Brief Answers to the Big Questions by Stephen Hawking – review

Back in the Guardian (well, the Observer actually) with a review of Stephen Hawking’s final book .


A couple of paragraphs didn’t make the edit; no complaints from me about that, but I put them here mainly for the sake of Fredric Brown:

The book probably works best as a brief introduction to Hawking’s exciting ideas for a new reader; though it is peculiar that there is no bibliography to follow up on. In fact there’s a curiously isolated feel to it, with a paucity of external acknowledgement. For example, one of his answers draws on a science fiction short story I read as a teenager. A civilisation constructs a supercomputer to answer the question “Is there is a God?” Having first ensured that it can’t be switched off, the computer answers unhesitatingly “There is now”. I recognised the trope, but there is no clue here where it came from; Fredric Brown’s short story “Answer”, an online search informed me. At another point, the apparently unironical use of the phrase “brave new world” leaves Shakespeare and Aldous Huxley drifting beyond the event horizon.
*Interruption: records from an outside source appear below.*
-- ==== Sys2Proof/Machine/MatrixJobs.lean ====
section
/-! DEFINITION. Sys2Proof/Machine/MatrixJobs.lean: the matrix engine at work: panels (R222, R223, R238), the summation of
R199 and R200, A words (R231), tiles stored (R235, R236), clearing (R239), final states (R230) and discard (R242). -/

namespace Sys2Proof.Machine

/-- A job that writes the regions this one reads is not final: this one does not start (R230). -/
def Octet.startBlocked (o : Octet) (j : Job) : Bool :=
  (o.matrix.takeWhile (·.ref != j.ref)).any fun e => j.reads.any e.writes.contains

/-- An earlier job of the queue that must be final before this one takes effect: it writes what this one reads or writes,
or reads what this one writes (R230). -/
def Octet.blocked (o : Octet) (j : Job) : Bool :=
  (o.matrix.takeWhile (·.ref != j.ref)).any fun e =>
    j.writes.any (fun r => e.reads.contains r || e.writes.contains r) || j.reads.any e.writes.contains

/-- An earlier mst of the queue has words to write: this mbload reads none before, for the jobs take effect in acceptance order
(R230). -/
def Octet.storesBefore (o : Octet) (j : Job) : Bool :=
  (o.matrix.takeWhile (·.ref != j.ref)).any fun e => e.op == 0x11 && e.state != 2

/-- The first job of a kind that has not been performed. -/
def Octet.firstJob (o : Octet) (p : Nat → Bool) : Option Job := o.matrix.find? fun j => p j.op && j.state != 2

/-- All of a job is performed. -/
def State.jobDone (s : State) (r : JobRef) : State := s.modJob r fun j => { j with state := 2 }

/-! Panels -/

/-- The words of a panel in the order of its reads (R222, R240): word p. -/
def panelWord (d : List Word) (p : Nat) : Nat :=
  let vw := gCols d * panelBits (gFmt d) / 64
  let nv := gValueBytes d / 8
  let nm := gMetaBytes d / 8
  if p < nv then wrap ((dword d 0).toNat + (p / vw * gStride d + 8 * (p % vw) : Nat))
  else if p < nv + nm then wrap ((dword d 2).toNat + (8 * (p - nv) : Nat))
  else wrap ((dword d 3).toNat + (8 * (p - nv - nm) : Nat))

/-- A byte of the B buffer. -/
def Octet.byte (o : Octet) (a : Nat) : Nat := (amGetD o.bytes a 0).toNat

/-- Writes a byte of the B buffer; zeros are not listed. -/
def putByte (m : AMap Byte) (a : Nat) (b : Byte) : AMap Byte := if b = 0 then amDel m a else amPut m a b

/-- Bytes of a stored element (R235). -/
def storeBytesOf (fmt : Nat) : Nat :=
  match fmt with
  | 0 => 4
  | 1 | 2 => 2
  | _ => 1

/-- What an mst does next (R236, R137). -/
inductive StoreAct where
  | empty (va : Nat)
  /-- a destination word of the plain or the transposed copy with the elements (i, j) it holds -/
  | word (va : Nat) (plain : Bool) (elems : List (Nat × Nat))
deriving DecidableEq, Repr

/-- Words of the phases: emptied, plain, transposed. -/
def storePhases (d : List Word) : Nat × Nat × Nat :=
  let b := shapeRows (sShape d) * shapeCols (sShape d) * storeBytesOf (sFmt d) / 8
  (if sTwin d && sFull d then b else 0, b, if sTwin d then b else 0)

/-- Step p of an mst. -/
def storeAct (d : List Word) (p : Nat) : Option StoreAct :=
  let es := storeBytesOf (sFmt d)
  let per := 8 / es
  let tw := shapeRows (sShape d) / per
  let pw := shapeCols (sShape d) / per
  let (e1, n2, n3) := storePhases d
  let at' (base stride a w : Nat) : Nat := wrap ((dword d base).toNat + a * (dword d stride).toInt + (8 * w : Nat))
  if p < e1 then some (.empty (at' 2 3 (p / tw) (p % tw)))
  else if p < e1 + n2 then
    let i := (p - e1) / pw
    let w := (p - e1) % pw
    some (.word (at' 0 1 i w) true ((List.range per).map fun r => (i, w * per + r)))
  else if p < e1 + n2 + n3 then
    let c := (p - e1 - n2) / tw
    let w := (p - e1 - n2) % tw
    some (.word (at' 2 3 c w) false ((List.range per).map fun r => (w * per + r, c)))
  else none

/-- The memory address of byte b of row i of A (R225). -/
def Job.aByteAt (j : Job) (i b : Nat) : Nat :=
  let r := aRow (dword j.desc 0) i
  storeBase (j.ref.octet * 8 + r.1) + aOff j.desc + r.2 * aStride j.desc + b

/-- The memory address of the scale of block q of row i (R225). -/
def Job.aScaleAt (j : Job) (i q : Nat) : Nat :=
  let r := aRow (dword j.desc 0) i
  storeBase (j.ref.octet * 8 + r.1) + aSoff j.desc + r.2 * aSstride j.desc + q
Perhaps such omissions are a feature of the sad termination of his own work on the book, but I think an editor could and should have added context.

Hawking quotes Hamlet (with acknowledgement) “I could be bounded in a nut shell and count myself a king of infinite space”. As ever with Shakespeare, there is more than one way to read that.

About Jon Butterworth

UCL Physics prof, works on LHC, writes (books, Guardian Science and elsewhere). Citizen of England, UK, Europe & Nowhere, apparently.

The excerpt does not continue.